/-- WDIR: after an accepted direct-write command it sends address, count 1 and value with busy framing and finishes with
OK = 1; after a rejected one it sends nothing more and finishes with OK = 0 and FSTAGE = 1. -/
def Obligations.WdirWritesOrStops : Prop :=
  ∀ (a v : Byte) (x : CommandScript) (xa xc xv : WriteScript) (s : State) (bs : List Bool),
    s.status.busy = false → x.fits = true → xa.fits = true → xc.fits = true → xv.fits = true →
    (x.response.byte = 0x0D →
      samplesFit (framesTrace (x.frames s.fpdat 0x0A ++ xa.frames a ++ xc.frames 0x01 ++ xv.frames v)) bs = true →
      ∃ t, CompletesTo (.wdir a v) bs s t ∧
        Finished (.wdir a v) s t
          (framesTrace (x.frames s.fpdat 0x0A ++ xa.frames a ++ xc.frames 0x01 ++ xv.frames v)) true 0 0x0D 0 0 ∧
        t.buf = s.buf ∧ OutsideKept s t) ∧
    (x.response.byte ≠ 0x0D → samplesFit (framesTrace (x.frames s.fpdat 0x0A)) bs = true →
      ∃ t, CompletesTo (.wdir a v) bs s t ∧
        Finished (.wdir a v) s t (framesTrace (x.frames s.fpdat 0x0A)) false 0 x.response.byte 0 1 ∧
        t.buf = s.buf ∧ OutsideKept s t)

/-- RDIR: after an accepted direct-read command it sends address and count 1, polls for output-ready clear, then reads
the byte; after a rejected one DATA is 0x00, OK = 0 and FSTAGE = 1. -/
def Obligations.RdirReadsOrStops : Prop :=
  ∀ (a : Byte) (x : CommandScript) (xa xc : WriteScript) (p : PollScript) (y : ReadScript) (s : State)
    (bs : List Bool),
    s.status.busy = false → x.fits = true → xa.fits = true → xc.fits = true → p.fits 0x01 false = true →
    y.fits = true →
    (x.response.byte = 0x0D →
      samplesFit
        (framesTrace (x.frames s.fpdat 0x09 ++ xa.frames a ++ xc.frames 0x01 ++ p.frames ++ y.frames)) bs = true →
      ∃ t, CompletesTo (.rdir a) bs s t ∧
        Finished (.rdir a) s t
          (framesTrace (x.frames s.fpdat 0x09 ++ xa.frames a ++ xc.frames 0x01 ++ p.frames ++ y.frames)) true y.byte
          0x0D 0 0 ∧
        t.buf = s.buf ∧ OutsideKept s t) ∧
    (x.response.byte ≠ 0x0D → samplesFit (framesTrace (x.frames s.fpdat 0x09)) bs = true →
      ∃ t, CompletesTo (.rdir a) bs s t ∧
        Finished (.rdir a) s t (framesTrace (x.frames s.fpdat 0x09)) false 0 x.response.byte 0 1 ∧
        t.buf = s.buf ∧ OutsideKept s t)

/-- ERASE: after an accepted erase command the arming bytes go with busy framing, then the ready poll and the second
check decide OK and FSTAGE = 0 or 2; after a rejected one no arming byte is sent and FSTAGE = 1. -/
def Obligations.EraseArmsOnlyAfterAcceptance : Prop :=
  ∀ (x : CommandScript) (x0 x1 x2 : WriteScript) (y : ReadScript) (s : State) (bs : List Bool),
    s.status.busy = false → x.fits = true → x0.fits = true → x1.fits = true → x2.fits = true → y.fits = true →
    (x.response.byte = 0x0D →
      samplesFit
        (framesTrace (x.frames s.fpdat 0x03 ++ x0.frames 0xDE ++ x1.frames 0xAD ++ x2.frames 0xA5 ++ y.frames))
        bs = true →
      ∃ t, CompletesTo .erase bs s t ∧
        Finished .erase s t
          (framesTrace (x.frames s.fpdat 0x03 ++ x0.frames 0xDE ++ x1.frames 0xAD ++ x2.frames 0xA5 ++ y.frames))
          (y.byte == 0x0D#8) 0 y.byte 0 (if y.byte = 0x0D#8 then 0 else 2) ∧
        t.buf = s.buf ∧ OutsideKept s t) ∧
    (x.response.byte ≠ 0x0D → samplesFit (framesTrace (x.frames s.fpdat 0x03)) bs = true →
      ∃ t, CompletesTo .erase bs s t ∧
        Finished .erase s t (framesTrace (x.frames s.fpdat 0x03)) false 0 x.response.byte 0 1 ∧
        t.buf = s.buf ∧ OutsideKept s t)

/-- WBLK with every check passed: the header, then `n` bytes of BUF from index 0 with busy framing, then the ready poll
and no further read; `n` is 256 for size byte 0 and else the size byte (30_encoding.md R93), and COUNT = n. BUF is unchanged.
The value of a byte that nothing has written is the model's choice (assumption log 2 and 3): the opaque `Config.freeByte`
of the draw counter, which moves on by one for each such byte. -/
def Obligations.WblkSendsBlock : Prop :=
  ∀ (fa : Half) (size : Byte) (n : Nat) (x : HeaderScript) (xs : List WriteScript) (p : PollScript) (s : State)
    (bs : List Bool),
    n = (if size = 0 then 256 else size.toNat) → s.status.busy = false → x.fits = true →
    x.command.response.byte = 0x0D → x.response.byte = 0x0D →
    xs.length = n → xs.all WriteScript.fits = true → p.fits 0x01 true = true →
    let tr := framesTrace (x.frames s.fpdat 0x07 fa size ++
      writesFrames (blockBytes s.buf n 0 s.env.draws) xs ++ p.frames)
    samplesFit tr bs = true →
    ∃ t, CompletesTo (.wblk fa size) bs s t ∧
      Finished (.wblk fa size) s t tr true 0 0x0D (BitVec.ofNat 9 n) 0 ∧ t.buf = s.buf ∧
      t.env.inputs = s.env.inputs ∧ t.env.prdata = s.env.prdata

/-- RBLK with every check passed: the header, then `n` reads with ready and no poll after the last; BUF[k] is the k-th
byte read for k < n, every other index is unchanged; `n` is 256 for size byte 0 and else the size byte, and
COUNT = n. -/
def Obligations.RblkFillsBuffer : Prop :=
  ∀ (fa : Half) (size : Byte) (n : Nat) (x : HeaderScript) (xs : List ReadScript) (s : State) (bs : List Bool),
    n = (if size = 0 then 256 else size.toNat) → s.status.busy = false → x.fits = true →
    x.command.response.byte = 0x0D → x.response.byte = 0x0D → xs.length = n → xs.all ReadScript.fits = true →
    let tr := framesTrace (x.frames s.fpdat 0x06 fa size ++ xs.flatMap ReadScript.frames)
    samplesFit tr bs = true →
    ∃ t, CompletesTo (.rblk fa size) bs s t ∧
      Finished (.rblk fa size) s t tr true 0 0x0D (BitVec.ofNat 9 n) 0 ∧
      (∀ k y, xs[k]? = some y → t.buf.read k = some y.byte) ∧
      (∀ k, n ≤ k → t.buf.read k = s.buf.read k) ∧ OutsideKept s t

/-- A block operation that is rejected transfers nothing: at its first check FSTAGE = 1, at its second FSTAGE = 2; COUNT
is 0, RESP the rejected byte, BUF unchanged. -/
def Obligations.RejectedBlockTransfersNothing : Prop :=
  ∀ (i : Instr) (c : Byte) (fa : Half) (size : Byte) (x : HeaderScript) (s : State) (bs : List Bool),
    (i = .wblk fa size ∧ c = 0x07 ∨ i = .rblk fa size ∧ c = 0x06) → s.status.busy = false → x.fits = true →
    (x.command.response.byte ≠ 0x0D → samplesFit (framesTrace (x.command.frames s.fpdat c)) bs = true →
      ∃ t, CompletesTo i bs s t ∧
        Finished i s t (framesTrace (x.command.frames s.fpdat c)) false 0 x.command.response.byte 0 1 ∧
        t.buf = s.buf ∧ OutsideKept s t) ∧
    (x.command.response.byte = 0x0D → x.response.byte ≠ 0x0D →
      samplesFit (framesTrace (x.frames s.fpdat c fa size)) bs = true →
      ∃ t, CompletesTo i bs s t ∧
        Finished i s t (framesTrace (x.frames s.fpdat c fa size)) false 0 x.response.byte 0 2 ∧
        t.buf = s.buf ∧ OutsideKept s t)

/-! ## Wire instructions and command codes -/

/-- A wire instruction, run by the sequencer (assumption log 6), begins its frame in the SETUP cycle of START, with C2D released, and the frame runs to its end
with any answers: its events are those of the spec's frame, then the sequencer goes on with what the operation has left,
with the byte of the frame in SHIFT. No flag, register or byte of BUF changes; of the sequencer's registers only those that
shape the wire event move (the event, PHASE, its counter, SHIFT, the bit counter, SAMPLE_LATCH), and of the synchroniser
only the last stage, which holds the sample. -/
def Obligations.WireInstructionRunsItsFrame : Prop :=
  ∀ (f : Frame) (s : State) (bs : List Bool), samplesFit f.trace bs = true →
    let i : Instr := match f with
      | .addressWrite a => .c2Aw a
      | .addressRead _ => .c2Ar
      | .dataWrite v _ => .c2Dw v
      | .dataRead _ _ => .c2Dr
    ∃ t u, exec i s = .next t ∧ t.lines = { s.lines with c2ck := true, oe := false } ∧ t.seq.phase = .setup ∧
      runEvents bs t = fetchNext u ∧
      u.env.trace = s.env.trace ++ f.trace ∧ u.seq.todo = s.seq.todo ∧ IdleLines u.lines = true ∧
      u.lines.c2d = lastDriven s.lines.c2d f.trace ∧
      (match f with
        | .addressWrite a => u.seq.shift = a
        | .addressRead x => u.seq.shift = x
        | .dataWrite v _ => u.seq.shift = v
        | .dataRead _ d => u.seq.shift = d) ∧
      u.ie = s.ie ∧ u.status = s.status ∧ u.result = s.result ∧ u.timing = s.timing ∧ u.fpdat = s.fpdat ∧
      u.ptr = s.ptr ∧ u.buf = s.buf ∧ u.cur = s.cur ∧ u.seq.lastStatus = s.seq.lastStatus ∧
      u.seq.lastResp = s.seq.lastResp ∧ u.seq.respValid = s.seq.respValid ∧ u.seq.fst = s.seq.fst ∧
      u.seq.loopI = s.seq.loopI ∧ u.seq.loopN = s.seq.loopN ∧ u.seq.fin = s.seq.fin ∧ u.sync.first = s.sync.first ∧
      OutsideKept s u

/-- A command code begins `command_init` of its byte (the list of steps left is the model's own form of the sequencer
position, assumption log 7): the address write of DEVCFG.FPDAT begins, and the byte with busy
framing, the ready poll and the response check stand before what the operation has left. No host-visible register, flag
or byte of BUF changes, and none of the sequencer's registers but those that a beginning frame sets. -/
def Obligations.CommandCodeBeginsCommandInit : Prop :=
  ∀ (i : Instr) (c : Byte) (s : State),
    ((i, c) ∈ [(Instr.fpGetVersion, 0x01#8), (.fpGetDerivative, 0x02#8), (.fpDeviceErase, 0x03#8),
      (.fpBlockRead, 0x06#8), (.fpBlockWrite, 0x07#8), (.fpPageErase, 0x08#8), (.fpDirectRead, 0x09#8),
      (.fpDirectWrite, 0x0A#8), (.fpIndirectRead, 0x0B#8), (.fpIndirectWrite, 0x0C#8)]) →
    ∃ t, exec i s = .next t ∧ t.seq.event = some (.strobe .addressWrite .start) ∧ t.seq.phase = .setup ∧
      t.seq.shift = s.fpdat ∧
      t.seq.todo =
        [.frame 0b01#2 c, .poll 0x02 false, .poll 0x01 true, .check] ++ s.seq.todo ∧
      t.lines = { s.lines with c2ck := true, oe := false } ∧
      t.ie = s.ie ∧ t.status = s.status ∧ t.result = s.result ∧ t.timing = s.timing ∧ t.fpdat = s.fpdat ∧
      t.ptr = s.ptr ∧ t.buf = s.buf ∧ t.cur = s.cur ∧ t.sync = s.sync ∧ t.env = s.env ∧ t.seq.fin = s.seq.fin ∧
      t.seq.loopI = s.seq.loopI ∧ t.seq.loopN = s.seq.loopN ∧ t.seq.lastStatus = s.seq.lastStatus ∧
      t.seq.lastResp = s.seq.lastResp ∧ t.seq.respValid = s.seq.respValid ∧ t.seq.fst = s.seq.fst ∧
      t.seq.sampleLatch = s.seq.sampleLatch ∧ t.seq.bitCount = 0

_Task instructions_. The range runs from the line with "let tr := framesTrace (x.frames s.fpdat 0x06" up to and including the line with "runs to its end" in the listing above; please write out exactly those lines and nothing more.

_Written solution_.
    let tr := framesTrace (x.frames s.fpdat 0x06 fa size ++ xs.flatMap ReadScript.frames)
    samplesFit tr bs = true →
    ∃ t, CompletesTo (.rblk fa size) bs s t ∧
      Finished (.rblk fa size) s t tr true 0 0x0D (BitVec.ofNat 9 n) 0 ∧
      (∀ k y, xs[k]? = some y → t.buf.read k = some y.byte) ∧
      (∀ k, n ≤ k → t.buf.read k = s.buf.read k) ∧ OutsideKept s t

/-- A block operation that is rejected transfers nothing: at its first check FSTAGE = 1, at its second FSTAGE = 2; COUNT
is 0, RESP the rejected byte, BUF unchanged. -/
def Obligations.RejectedBlockTransfersNothing : Prop :=
  ∀ (i : Instr) (c : Byte) (fa : Half) (size : Byte) (x : HeaderScript) (s : State) (bs : List Bool),
    (i = .wblk fa size ∧ c = 0x07 ∨ i = .rblk fa size ∧ c = 0x06) → s.status.busy = false → x.fits = true →
    (x.command.response.byte ≠ 0x0D → samplesFit (framesTrace (x.command.frames s.fpdat c)) bs = true →
      ∃ t, CompletesTo i bs s t ∧
        Finished i s t (framesTrace (x.command.frames s.fpdat c)) false 0 x.command.response.byte 0 1 ∧
        t.buf = s.buf ∧ OutsideKept s t) ∧
    (x.command.response.byte = 0x0D → x.response.byte ≠ 0x0D →
      samplesFit (framesTrace (x.frames s.fpdat c fa size)) bs = true →
      ∃ t, CompletesTo i bs s t ∧
        Finished i s t (framesTrace (x.frames s.fpdat c fa size)) false 0 x.response.byte 0 2 ∧
        t.buf = s.buf ∧ OutsideKept s t)

/-! ## Wire instructions and command codes -/

/-- A wire instruction, run by the sequencer (assumption log 6), begins its frame in the SETUP cycle of START, with C2D released, and the frame runs to its end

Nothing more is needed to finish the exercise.